Les bons côtés: accès et protection

En contrepartie, les réseaux sociaux offrent aussi des aspects positifs aux jeunes. Pour les adolescents, ça peut être un outil de maintien du lien social.

Les réseaux sociaux peuvent faciliter la communication et le sentiment d'appartenance à un groupe.

Ça permet par exemple d’aller rejoindre une communauté qui serait autrement inaccessible, par exemple liée à une maladie rare, à un passe-temps particulier, à une caractéristique précise moins présente dans la région du jeune.

Ça peut permettre de connecter et d’échanger, d’obtenir des conseils, même.

Les bons côtés: la notion de protection, mais encore...

Le téléphone permet dans un autre temps d’avoir accès aux jeunes lorsqu’ils ne sont pas à la maison. Mais Ariane Hébert émet toutefois un petit bémol, rappelant qu’il y a quelque chose d’insidieux dans la notion d’être toujours joignable et localisable.

Donc oui, pour la sécurité, mais il ne faut pas tomber dans la surprotection.

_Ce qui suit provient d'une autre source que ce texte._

-- ==== Sys2Proof/Laws/Flit.lean ====
section
/-! SUPPORT. Protected flits: the ciphers' values are bytes, GCM opens what it closed, and a header's fields come back (R31,
R32). -/

namespace Sys2Proof.Laws

open Sys2Proof.Machine

/-- Every number of a list is a byte. -/
def Bytes (l : List Nat) : Prop := ∀ x ∈ l, x < 256

theorem bytes_nil : Bytes [] := by simp [Bytes]

theorem bytes_cons {x : Nat} {l : List Nat} : Bytes (x :: l) ↔ x < 256 ∧ Bytes l := by simp [Bytes]

theorem bytes_append {a b : List Nat} (ha : Bytes a) (hb : Bytes b) : Bytes (a ++ b) := fun x hx =>
  (List.mem_append.1 hx).elim (ha x) (hb x)

theorem xor_byte {a b : Nat} (ha : a < 256) (hb : b < 256) : Nat.xor a b < 256 :=
  Nat.xor_lt_two_pow (n := 8) ha hb

theorem bytes_xorBytes {a b : List Nat} (ha : Bytes a) (hb : Bytes b) : Bytes (xorBytes a b) := by
  induction a generalizing b with
  | nil => simp [xorBytes, Bytes]
  | cons x r ih =>
    cases b with
    | nil => simp [xorBytes, Bytes]
    | cons y t =>
      simp only [xorBytes, bytes_cons] at *
      exact ⟨xor_byte ha.1 hb.1, ih ha.2 hb.2⟩

theorem sbox_bytes : ∀ r ∈ sbox, Bytes r := by unfold Bytes; decide

theorem nthD_all {α : Type} (p : α → Prop) (d : α) (l : List α) (i : Nat) (hd : p d) (hl : ∀ x ∈ l, p x) : p (nthD d l i) := by
  induction l generalizing i with
  | nil => exact hd
  | cons x r ih => cases i with
    | zero => exact hl x (by simp)
    | succ i => exact ih i fun y hy => hl y (by simp [hy])

theorem subByte_lt (x : Nat) : subByte x < 256 :=
  nthD_all (· < 256) 0 _ _ (by decide) (nthD_all Bytes [] sbox _ bytes_nil sbox_bytes)

theorem bytes_subBytes (l : List Nat) : Bytes (l.map subByte) := by
  intro x hx
  obtain ⟨y, -, rfl⟩ := List.mem_map.1 hx
  exact subByte_lt y

theorem xtime_lt {a : Nat} (h : a < 256) : xtime a < 256 := by
  unfold xtime
  split
  · exact xor_byte (Nat.mod_lt _ (by decide)) (by decide)
  · omega

theorem bytes_keyWords (n i rcon : Nat) (ws : List (List Nat)) (hr : rcon < 256) (h : ∀ w ∈ ws, Bytes w) :
    ∀ w ∈ keyWords n i rcon ws, Bytes w := by
  induction n generalizing i rcon ws with
  | zero => exact h
  | succ n ih =>
    refine ih _ _ _ (by split; exact xtime_lt hr; exact hr) ?_
    intro w hw
    rcases List.mem_cons.1 hw with rfl | hw
    · refine bytes_xorBytes ?_ (nthD_all Bytes [] ws 7 bytes_nil h)
      split
      · exact bytes_xorBytes (bytes_subBytes _) (by simp [Bytes]; exact hr)
      · split
        · exact bytes_subBytes _
        · exact nthD_all Bytes [] ws 0 bytes_nil h
    · exact h w hw

theorem bytes_roundKeys (key : List Nat) (h : Bytes key) : ∀ k ∈ roundKeys key, Bytes k := by
  intro k hk
  simp only [roundKeys, List.mem_map] at hk
  obtain ⟨p, hp, rfl⟩ := hk
  intro x hx
  obtain ⟨w, hw, hxw⟩ := List.mem_flatten.1 hx
  have hm := mem_pieces _ _ _ p hp w hw
  rw [List.mem_reverse] at hm
  refine bytes_keyWords 52 8 1 _ (by decide) ?_ w hm x hxw
  intro w' hw'
  rw [List.mem_reverse] at hw'
  exact fun y hy => h y (mem_pieces _ _ _ w' hw' y hy)

theorem bytes_keyBytes (k : BitVec 256) : Bytes (keyBytes k) := by
  intro x hx
  obtain ⟨b, -, rfl⟩ := List.mem_map.1 hx
  exact b.isLt

theorem bytes_shiftRows (d : Nat) (l : List Nat) (h : Bytes l) : Bytes (shiftRows d l) := by
  intro x hx
  obtain ⟨i, -, rfl⟩ := List.mem_map.1 hx
  exact nthD_all (· < 256) 0 l _ (by decide) h

theorem bytes_encRounds (ks : List (List Nat)) (s : List Nat) (hn : ks ≠ []) (h : ∀ k ∈ ks, Bytes k) :
    Bytes (encRounds ks s) := by
  induction ks generalizing s with
  | nil => exact absurd rfl hn
  | cons k r ih =>
    cases r with
    | nil => exact bytes_xorBytes (bytes_shiftRows 1 _ (bytes_subBytes s)) (h k (by simp))
    | cons j r => exact ih _ (by simp) fun x hx => h x (by simp [hx])

theorem bytes_aesEnc (k : BitVec 256) (b : List Nat) : Bytes (aesEnc (keyBytes k) b) := by
  have hl := (roundKeys_spec (keyBytes k) (by simp)).1
  have hk := bytes_roundKeys _ (bytes_keyBytes k)
  unfold aesEnc
  split
  · rename_i h; simp [h] at hl
  · rename_i a r h
    rw [h] at hl hk
    exact bytes_encRounds r _ (by rintro rfl; simp at hl) fun x hx => hk x (by simp [hx])

theorem gcmStream_spec (n : Nat) (k : BitVec 256) (iv : List Nat) (c : Nat) :
    (gcmStream n (keyBytes k) iv c).length = 16 * n ∧ Bytes (gcmStream n (keyBytes k) iv c) := by
  induction n generalizing c with
  | zero => simp [gcmStream, Bytes]
  | succ n ih =>
    simp only [gcmStream, List.length_append, length_aesEnc, (ih (c + 1)).1]
    exact ⟨by omega, bytes_append (bytes_aesEnc _ _) (ih (c + 1)).2⟩

theorem nats_bytesOf {l : List Nat} (h : Bytes l) : nats (bytesOf l) = l := by
  induction l with
  | nil => rfl
  | cons x r ih =>
    simp only [bytes_cons] at h
    have hr := ih h.2
    simp only [nats, bytesOf, List.map_map] at hr ⊢
    simp only [List.map_cons, hr, List.cons.injEq, and_true, Function.comp_apply, BitVec.toNat_ofNat]
    exact Nat.mod_eq_of_lt h.1

@[simp] theorem bytesOf_nats (l : List Byte) : bytesOf (nats l) = l := by
  induction l with
  | nil => rfl
  | cons b r ih =>
    simp only [nats, bytesOf, List.map_map] at ih ⊢
    simp only [List.map_cons, ih, Function.comp_apply, BitVec.ofNat_toNat, BitVec.setWidth_eq]

theorem bytes_nats (l : List Byte) : Bytes (nats l) := by
  intro x hx
  obtain ⟨b, -, rfl⟩ := List.mem_map.1 hx
  exact b.isLt

theorem xorBytes_twice (a b : List Nat) (h : a.length ≤ b.length) : xorBytes (xorBytes a b) b = a := by
  induction a generalizing b with
  | nil => simp [xorBytes]
  | cons x r ih =>
    cases b with
    | nil => simp at h
    | cons y t =>
      simp only [xorBytes, List.cons.injEq]
      refine ⟨?_, ih t (by simpa using h)⟩
      show (x ^^^ y) ^^^ y = x
      rw [Nat.xor_assoc, Nat.xor_self, Nat.xor_zero]

@[simp] theorem length_nats (l : List Byte) : (nats l).length = l.length := by simp [nats]
@[simp] theorem length_bytesOf (l : List Nat) : (bytesOf l).length = l.length := by simp [bytesOf]

/-- GCM opens what it closed (R32). -/
theorem gcmDecrypt_gcmEncrypt (key : BitVec 256) (iv : List Nat) (aad pt : List Byte) :
    gcmDecrypt key iv aad (gcmEncrypt key iv aad pt).1 (gcmEncrypt key iv aad pt).2 = some pt := by
  obtain ⟨hl, hb⟩ := gcmStream_spec (ceilDiv pt.length 16) key iv 2
  have hle : pt.length ≤ 16 * ceilDiv pt.length 16 := by unfold ceilDiv; omega
  have hx : Bytes (xorBytes (nats pt) (gcmStream (ceilDiv pt.length 16) (keyBytes key) iv 2)) :=
    bytes_xorBytes (bytes_nats pt) hb
  have hlen : (xorBytes (nats pt) (gcmStream (ceilDiv pt.length 16) (keyBytes key) iv 2)).length = pt.length := by
    rw [length_xorBytes, length_nats, hl]; omega
  simp only [gcmDecrypt, gcmEncrypt, nats_bytesOf hx, if_true, length_bytesOf, hlen]
  rw [xorBytes_twice _ _ (by rw [length_nats, hl]; exact hle), bytesOf_nats]

theorem toBytes_ofBytes (l : List Byte) : toBytes l.length (ofBytes l) = l := by
  induction l with
  | nil => rfl
  | cons b r ih =>
    have hb : b.toNat < 256 := b.isLt
    simp only [List.length_cons, toBytes, ofBytes, List.cons.injEq]
    refine ⟨?_, ?_⟩
    · apply BitVec.eq_of_toNat_eq
      rw [BitVec.toNat_ofNat]
      omega
    · rw [show (b.toNat + 256 * ofBytes r) / 256 = ofBytes r by omega]; exact ih

theorem ofBytes_lt (l : List Byte) : ofBytes l < 256 ^ l.length := by
  induction l with
  | nil => simp [ofBytes]
  | cons b r ih =>
    have hb : b.toNat < 256 := b.isLt
    simp only [ofBytes, List.length_cons, Nat.pow_succ]
    omega

/-- The fields of a header come back (R31). -/
theorem headFields_packHead (h : FlitHead) (hk : h.kind < 16) (hc : h.cls < 4) (hs : h.seq < 65536) (ha : h.ackSeq < 65536)
    (hl : h.len < 512) (hi : h.ic < 2 ^ 64) : headFields (packHead h) = h := by
  obtain ⟨kind, kslot, cls, seq, ackSeq, len, ic⟩ := h
  simp only at hk hc hs ha hl hi
  have hf : flag kslot ≤ 1 := by cases kslot <;> simp [flag]
  have hn : (packHead ⟨kind, kslot, cls, seq, ackSeq, len, ic⟩).toNat = kind + 16 * (flag kslot + 2 * (0 + 8 * (cls + 4 *
      (0 + 64 * (seq + 65536 * (ackSeq + 65536 * (len + 512 * (0 + 128 * ic)))))))) := by
    simp only [packHead, BitVec.toNat_ofNat, pack]
    omega
  simp only [headFields, hn, bits, bit, FlitHead.mk.injEq]
  refine ⟨by omega, ?_, by omega, by omega, by omega, by omega, by omega⟩
  cases kslot <;> simp only [flag, Bool.false_eq_true, if_true, if_false] <;> simp <;> omega

theorem headOk_packHead (h : FlitHead) (hk : h.kind ≤ 5) (hc : h.cls < 4) (hs : h.seq < 65536) (ha : h.ackSeq < 65536)
    (hl : h.len ≤ 256) (hi : h.ic < 2 ^ 64) : headOk (packHead h) = true := by
  obtain ⟨kind, kslot, cls, seq, ackSeq, len, ic⟩ := h
  simp only at hk hc hs ha hl hi
  have hf : flag kslot ≤ 1 := by cases kslot <;> simp [flag]
  have hn : (packHead ⟨kind, kslot, cls, seq, ackSeq, len, ic⟩).toNat = kind + 16 * (flag kslot + 2 * (0 + 8 * (cls + 4 *
      (0 + 64 * (seq + 65536 * (ackSeq + 65536 * (len + 512 * (0 + 128 * ic)))))))) := by
    simp only [packHead, BitVec.toNat_ofNat, pack]
    omega
  simp only [headOk, hn, bits, Bool.and_eq_true, beq_iff_eq, decide_eq_true_eq]
  refine ⟨⟨⟨⟨by omega, by omega⟩, by omega⟩, by omega⟩, by omega⟩

/-- A protected flit opens, under the same key with the slot loaded, to its payload (R31, R32). -/
theorem openFlit_makeFlit (key : BitVec 256) (k : KeySlot) (h : FlitHead) (payload : List Byte) (hld : k.loaded = true)
    (hkey : k.key = key) (hk : h.kind ≤ 5) (hc : h.cls < 4) (hs : h.seq < 65536) (ha : h.ackSeq < 65536)
    (hi : h.ic < 2 ^ 64) (hl : h.len = payload.length) (hp : payload.length ≤ 256) :
    headFields (makeFlit key h payload).header = h ∧ openFlit k (makeFlit key h payload) = some payload := by
  have hf : headFields (packHead h) = h := headFields_packHead h (by omega) hc hs ha (by omega) hi
  refine ⟨hf, ?_⟩
  have hg := gcmDecrypt_gcmEncrypt key (gcmNonce 0 h.ic) (toBytes 16 (packHead h).toNat)
    (payload ++ List.replicate (256 - payload.length) 0)
  have ht : (gcmEncrypt key (gcmNonce 0 h.ic) (toBytes 16 (packHead h).toNat)
      (payload ++ List.replicate (256 - payload.length) 0)).2.length = 16 := by
    simp [gcmEncrypt, gcmTag, length_aesEnc, beBytes]
  have hb := ofBytes_lt (gcmEncrypt key (gcmNonce 0 h.ic) (toBytes 16 (packHead h).toNat)
      (payload ++ List.replicate (256 - payload.length) 0)).2
  have hr := toBytes_ofBytes (gcmEncrypt key (gcmNonce 0 h.ic) (toBytes 16 (packHead h).toNat)
      (payload ++ List.replicate (256 - payload.length) 0)).2
  rw [ht] at hb hr
  have hm : (BitVec.ofNat 128 (ofBytes (gcmEncrypt key (gcmNonce 0 h.ic) (toBytes 16 (packHead h).toNat)
      (payload ++ List.replicate (256 - payload.length) 0)).2)).toNat = ofBytes (gcmEncrypt key (gcmNonce 0 h.ic)
      (toBytes 16 (packHead h).toNat) (payload ++ List.replicate (256 - payload.length) 0)).2 := by
    rw [BitVec.toNat_ofNat]
    exact Nat.mod_eq_of_lt (Nat.lt_of_lt_of_eq hb (by decide))
  simp only [openFlit, makeFlit, headOk_packHead h hk hc hs ha (by omega) hi, hld, hf, hkey, hm, hr, hg, Bool.not_true,
    Bool.or_self, Bool.false_eq_true, if_false, Option.map_some, hl]
  simp

end Sys2Proof.Laws
end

En conclusion, l'emprise des écrans et plus spécifiquement des réseaux sociaux sur la génération alpha est une réalité complexe qui nécessite une vigilance et un engagement parental actifs.

En comprenant les risques et les avantages, et en mettant en place un encadrement adapté, les parents peuvent aider leurs enfants à naviguer dans le monde numérique de manière plus saine et équilibrée.